回到自己的老屋,蛋蛋坐在老旧的床沿上发呆,没有点灯。大真找上门来,见这个样子,她揶揄地说:“呦,这么省呀!”她也不开灯,静静坐在蛋蛋身边好一会儿。蛋蛋坐得住,大真看坐不住,她有自己的打算,她转过身,对着蛋蛋说了好多劝告的话。蛋蛋对她不理不睬,似乎没有这个人,大真生气了,抓起床头柜子上的一个旧花瓶,摔,故意摔给蛋蛋看。她越来越把他俩的事当真,已经忘了她跟他只是在玩游戏,从来都是这样,她给他灌输的意思一向都是这样,玩玩而已。
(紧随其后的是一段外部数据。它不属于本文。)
/-- R485, Table 19-4: a dword written to a register of the identity, host or home page that the source may write takes
the bits the register has, and no other register changes; LOCK set to 1 stays set (R487), a write of 0 leaves it. R484, Table 19-3: ERR_CLEAR written 1 clears the error status, the first error and the captures of its page. -/
def Obligations.RegisterWrites : Prop :=
  (∀ s src a k i o d, s.Inv → pageAt a = some (k, i, o) → k = .ident ∨ k = .hostp ∨ k = .home → regDesc k o = some d →
    d.acc = .rw ∨ d.acc = .rwl → o ≠ Adr.H_CTRL → o ≠ Adr.H_ERR_SEVERITY → o ≠ Adr.H_INT_ENABLE → s.takes src a d.acc = true →
    a % 4 = 0 → a < 0x01000000 → ¬ (0x10000 ≤ a ∧ a < 0x20200) → ¬ (0x00C00000 ≤ a ∧ a < 0x00C80000) →
    ∀ v, Runs (.regWrite src false a (leBytes 4 v)) s fun t => t.rg a = w32 v &&& w32 d.mask ∧
      ∀ b, b ≠ a → t.rg b = s.rg b) ∧
  (∀ s src a k i o v, s.Inv → pageAt a = some (k, i, o) → s.takes src (adr k i Adr.H_LOCK) .w1s = true →
    a < 0x01000000 → ¬ (0x10000 ≤ a ∧ a < 0x20200) → ¬ (0x00C00000 ≤ a ∧ a < 0x00C80000) → bit v 0 = true →
    Runs (.lockWrite src a v) s fun t => t.locked k i = true ∧ ∀ b, b ≠ adr k i Adr.H_LOCK → t.rg b = s.rg b) ∧
  (∀ s src a k i o v, s.Inv → pageAt a = some (k, i, o) → s.takes src (adr k i Adr.H_LOCK) .w1s = true →
    a < 0x01000000 → ¬ (0x10000 ≤ a ∧ a < 0x20200) → ¬ (0x00C00000 ≤ a ∧ a < 0x00C80000) → bit v 0 = false →
    exec (.lockWrite src a v) s = .next s) ∧
  (∀ s src a k i o v, s.Inv → pageAt a = some (k, i, o) → s.takes src (adr k i Adr.H_CTRL) .rw = true →
    a < 0x01000000 → ¬ (0x10000 ≤ a ∧ a < 0x20200) → ¬ (0x00C00000 ≤ a ∧ a < 0x00C80000) →
    Runs (.errClear src a v) s fun t => t.rg (adr k i Adr.H_ERR_STATUS) = 0 ∧ t.rg (adr k i Adr.H_ERR_FIRST) = 0 ∧
      (∀ c, c < 4 → t.rg (adr k i Adr.H_ERR_CAPTURE + 4 * c) = 0) ∧ t.rg (adr k i Adr.H_CTRL) = w32 (bits v 0 0))

/-- R487, R489: a write of an RWL register of a locked page, and one of an address that no page has, leave every register
but REFUSE_CAPTURE; they are counted, and the first since VALID was cleared is captured with its source and kind. -/
def Obligations.RefusedWrites : Prop :=
  (∀ s src a k i o d v, s.Inv → pageAt a = some (k, i, o) → regDesc k o = some d → d.acc = .rwl →
    s.takes src a .rw = true → s.locked k i = true → a % 4 = 0 → a < 0x01000000 → ¬ (0x10000 ≤ a ∧ a < 0x20200) →
    ¬ (0x00C00000 ≤ a ∧ a < 0x00C80000) →
    Runs (.regWrite src false a (leBytes 4 v)) s fun t => (∀ b, b ≠ Adr.IDENT_REFUSE_CAPTURE → t.rg b = s.rg b) ∧
      t.hub.cnts = s.hub.cnts.modify Adr.IDENT_LOCK_REFUSED (· + 1) ∧
      (bit (s.rg Adr.IDENT_REFUSE_CAPTURE) 31 = false →
        t.rg Adr.IDENT_REFUSE_CAPTURE = w32 (2 ^ 31 + srcNo src * 2 ^ 29 + nbits a 25 2 * 4)) ∧
      (bit (s.rg Adr.IDENT_REFUSE_CAPTURE) 31 = true →
        t.rg Adr.IDENT_REFUSE_CAPTURE = s.rg Adr.IDENT_REFUSE_CAPTURE)) ∧
  (∀ s src a v, s.Inv → pageAt a = none → s.mayWrite src a = true → a % 4 = 0 → a < 0x01000000 →
    ¬ (0x10000 ≤ a ∧ a < 0x20200) → ¬ (0x00C00000 ≤ a ∧ a < 0x00C80000) →
    Runs (.regWrite src false a (leBytes 4 v)) s fun t => (∀ b, b ≠ Adr.IDENT_REFUSE_CAPTURE → t.rg b = s.rg b) ∧
      t.hub.cnts = s.hub.cnts.modify Adr.IDENT_UNMAPPED_WRITES (· + 1) ∧
      (bit (s.rg Adr.IDENT_REFUSE_CAPTURE) 31 = false →
        t.rg Adr.IDENT_REFUSE_CAPTURE = w32 (2 ^ 31 + srcNo src * 2 ^ 29 + 2 * 2 ^ 27 + nbits a 25 2 * 4)))

/-- R491: a write of a lower dword of a table entry is staged, and discards what its source had staged for another entry;
the highest dword commits the entry with what is staged and the committed dwords for the rest. -/
def Obligations.TableEntryWrite : Prop :=
  (∀ s src a v w n b size, winAt a = some (w, n, b, size) → a % 4 = 0 → 0x01000000 ≤ a → a < 0x04000000 →
    s.mayWrite src a = true → s.winOn w n = true → w.ro = false → w ≠ .groups → a ≠ b + size - 4 →
    Runs (.tableWindowWrite src a v) s fun t => t.hub =
      (s.setStage src (some (b, (a, v) :: (s.stagedFor src b).filter fun e => e.1 != a))).hub) ∧
  (∀ s src a v w n b size, winAt a = some (w, n, b, size) → a % 4 = 0 → 0x01000000 ≤ a → a < 0x04000000 →
    s.mayWrite src a = true → s.winOn w n = true →
    w = .fwd ∨ w = .sets ∨ w = .eth ∨ w = .masks ∨ w = .pools → a = b + size - 4 → s.stagedFor src b ≠ [] →
    exec (.tableWindowWrite src a v) s = .next (State.setEntry b (size / 4)
      (s.merged ((a, v) :: s.stagedFor src b) b (size / 4)) (s.setStage src none)))

/-- R28: "If you read TIME.NOW_LO, the Ikion latches TIME.NOW_HI and TIME.NOW_FRAC from the same instant." A read of either
in any later state that still holds the latch, as every state does until the source next reads NOW_LO, returns the latched
value. -/
def Obligations.TimeNowLatched : Prop :=
  ∀ s src, s.live = true → s.pwr.warm = false → src ≠ .jtag ∨ s.sec.dbg ≠ 0 →
    Runs (.timeNowRead src) s fun t => t.out = s.out ++ [.readData src (s.ns % 2 ^ 32)] ∧
      ∀ u : State, u.live = true → u.pwr.warm = false → (src ≠ .jtag ∨ u.sec.dbg ≠ 0) →
        u.hub.latchHi.get (stageKey src Adr.TIME_NOW_HI) = t.hub.latchHi.get (stageKey src Adr.TIME_NOW_HI) →
        u.hub.latchHi.get (stageKey src Adr.TIME_NOW_FRAC) = t.hub.latchHi.get (stageKey src Adr.TIME_NOW_FRAC) →
        exec (.counterLoRead src false Adr.TIME_NOW_HI 1) u
          = .next (u.emit (.readData src (s.ns / 2 ^ 32 % 2 ^ 32))) ∧
        exec (.counterLoRead src false Adr.TIME_NOW_FRAC 1) u = .next (u.emit (.readData src (s.t16 % 2 ^ 16)))

/-- R490: a read of the LO word of a port's counter answers it and latches HI for the source that reads. R288, R453, R492: the reads that act. CTR_EVENT answers the oldest event, which leaves its queue; RD_DATA answers the
four bytes at RD_ADDR, which moves on by 4. -/
def Obligations.ReadsThatAct : Prop :=
  (∀ s src a p o, pageAt a = some (.port, p, o) → a % 4 = 0 → 0x100000 ≤ a → a < 0x300000 → latches .port o = true →
    s.pageOn .port p = true → s.portExists p = true → s.pwr.warm = false → src ≠ .jtag ∨ s.sec.dbg ≠ 0 →
    Runs (.counterLoRead src false a 1) s fun t =>
      t.out = s.out ++ [.readData src (s.regView .port p o).toNat] ∧
      t.hub = { s.hub with
        latchHi := s.hub.latchHi.set (stageKey src (a + 4)) (some (s.regView .port p (o + 4))) }) ∧
  (∀ s src d c cs, d < 2 → s.ctrEvents d = c :: cs → s.pageOn .sheaf d = true → s.pwr.warm = false →
    src ≠ .jtag ∨ s.sec.dbg ≠ 0 →
    Runs (.ctrEventRead src d) s fun t => t.out = s.out ++ [.readData src (w32 (2 ^ 31 + c)).toNat] ∧
      t.ctrEvents d = cs ∧ t.ctrEvents (1 - d) = s.ctrEvents (1 - d)) ∧
  (∀ s src, s.Inv → s.pwr.warm = false → src ≠ .jtag ∨ s.sec.dbg ≠ 0 →
    Runs (.saveRdDataRead src) s fun t => t.out = s.out ++ [.readData src (w32 s.rdData.1).toNat] ∧
      t.rg Adr.SAVE_RD_ADDR = w32 ((s.rf Adr.SAVE_RD_ADDR 24 0 + 4) % 2 ^ 25) ∧
      ∀ b, b ≠ Adr.SAVE_RD_ADDR → t.rg b = s.rg b)

/-- R29 to R32: beacons. A port that carries beacons sends a SYNC and a delay request, whose time it keeps. A delay request
is answered with the time of its arrival. A SYNC that names a better grandmaster takes LISTEN to FOLLOW with that port
upstream. The answer to the last request gives the delay of the link, ((t4 - t1) - (t3 - t2)) / 2. IEEE 802.1AS does the
same on an Ethernet port with its own messages. R33, Table 2-4: the timers of the election. Without its upstream a follower goes to LISTEN in holdover; an eligible
Ikion that knows no better candidate claims after LISTEN and is grandmaster after CLAIM; BACKOFF ends in LISTEN. GM_CFG
takes its two fields; written in CLAIM it takes the Ikion to LISTEN. -/
def Obligations.Grandmaster : Prop :=
  (∀ s p, s.beaconPort p = true → exec (.syncBeaconSend p) s = .next (State.modPortTime p
    (fun q => { q with seqReq := (q.seqReq + 1) % 2 ^ 16, t3 := some s.t16 })
    ((s.sendSync p).sendBeacon p 2 ((s.sendSync p).portTime p).seqReq 0))) ∧
  (∀ s p k c u b, s.takeLocal p k = (some c, u) → p < 512 → k.cls = 0 → beaconOf k = some b → b.ty = 1 →
    (s.portTime p).ignored = false → bit (s.rg Adr.TIME_SRC_CFG) 1 = true → (s.portTime p).lastSync = none →
    (s.portTime p).delay = none → b.steps < 16 → s.time.gm = .listen → b.gm.2 ≠ s.serial →
    (∀ g, s.knownGm = some g → pairLt b.gm g = true) →
    Runs (.syncRx p k) s fun t => t.time.gm = .follow ∧ t.time.best = some b.gm ∧ t.time.upstream = p ∧
      t.time.steps = b.steps + 1 ∧ t.time.now = s.time.now) ∧
  (∀ s p k c u b, s.takeLocal p k = (some c, u) → p < 512 → k.cls = 0 → beaconOf k = some b → b.ty = 2 →
    (s.portTime p).ignored = false → bit (s.rg Adr.TIME_SRC_CFG) 1 = true → (s.portTime p).lastReq = none →
    ∃ w : State, exec (.delayReqRx p k) s = .next (w.sendBeacon p 3 b.seq s.t16) ∧ w.time.now = s.time.now ∧
      w.time.gm = s.time.gm) ∧
  (∀ s p k c u b (t1 t2 t3 : Nat), s.takeLocal p k = (some c, u) → p < 512 → k.cls = 0 → beaconOf k = some b → b.ty = 3 →
    (s.portTime p).ignored = false → bit (s.rg Adr.TIME_SRC_CFG) 1 = true → (s.portTime p).lastRsp = none →
    (s.portTime p).t1 = some t1 → (s.portTime p).t2 = some t2 → (s.portTime p).t3 = some t3 →
    (b.seq + 1) % 2 ^ 16 = (s.portTime p).seqReq → s.time.gm ≠ .follow →
    Runs (.delayRspRx p k) s fun t =>
      (t.portTime p).delay = some ((((b.origin : Int) - t1) - ((t3 : Int) - t2)) / 2) ∧ t.time.now = s.time.now) ∧
  (∀ s p, s.gptpPort p = true → (s.portTime p).ignored = false →
    exec (.gptpMessageRx p .pdelayReq) s
      = .next ((s.emit (.gptp p (.pdelayResp s.t16))).emit (.gptp p (.pdelayRespFollowUp s.t16)))) ∧
  (∀ s p (t1 t2 t3 t4 : Nat), s.gptpPort p = true → (s.portTime p).ignored = false → (s.portTime p).gReq = some t1 →
    (s.portTime p).gResp = some (t2, t4) →
    Runs (.gptpMessageRx p (.pdelayRespFollowUp t3)) s fun t =>
      (t.portTime p).delay = some ((((t4 : Int) - t1) - ((t3 : Int) - t2)) / 2)) ∧
  (∀ s p g, s.gptpPort p = true → s.curGm = some g →
    Runs (.gptpMessageSend p) s fun t => t.out = s.out ++ [.gptp p (.announce g.1 g.2 s.gmSteps), .gptp p .sync,
      .gptp p (.followUp s.t16), .gptp p .pdelayReq] ∧ (t.portTime p).gReq = some s.t16) ∧
  (∀ s, s.time.gm = .follow → Runs .upstreamSilent s fun t =>
    t.time = { s.time with gm := .listen, best := none, holdover := true, locked := false, good := 0 }) ∧
  (∀ s, s.time.gm = .listen → s.live = true → s.gmEligible = true → s.knownGm = some s.ownGm →
    Runs .listenClaimTimerEnd s fun t => t.time = { s.time with gm := .claim }) ∧
  (∀ s, s.time.gm = .claim → Runs .listenClaimTimerEnd s fun t =>
    t.time = { s.time with gm := .gm, holdover := false }) ∧
  (∀ s, s.time.gm = .backoff → Runs .backoffTimerEnd s fun t =>
    t.time = { s.time with gm := .listen, best := none }) ∧
  (∀ s src v, s.Inv → s.takes src Adr.TIME_GM_CFG .rwl = true → s.time.gm = .listen →
    Runs (.gmCfgWrite src v) s fun t => t.rg Adr.TIME_GM_CFG = w32 (bits v 8 0) ∧ t.time = s.time) ∧
  (∀ s src v, s.Inv → s.takes src Adr.TIME_GM_CFG .rwl = true → s.time.gm = .claim →
    Runs (.gmCfgWrite src v) s fun t => t.rg Adr.TIME_GM_CFG = w32 (bits v 8 0) ∧
      t.time = { s.time with gm := .listen, best := none })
果然,蛋蛋不生气,而是把她的衣服给扒光,然后要她弓腰趴在床沿上。她半推半就,小声叫着“蛋蛋”。他不理她的撒娇,嘴里大声说着污言秽语,他变得猥亵和粗俗,狠狠的拍了一下她的屁股,她疼,可也兴奋起来。她服服帖帖,按着他的要求扭腰扭屁股。她的摇摆舞引起了他更大的狂野,他用第三只脚狠狠的抽她的屁股,她的委屈和不安被抽到了九霄云外,野兽般的翻江倒海彻底征服了她,她耍不出性子,也哭不出声来,她的灵魂在兴奋的发抖,她在发情地哼哼叫,这是她一直迷恋和遗忘不了的那种天堂般的滋味,她需要他这样,也只有他能给她这种境界的快感。大真是个□□很强的女人。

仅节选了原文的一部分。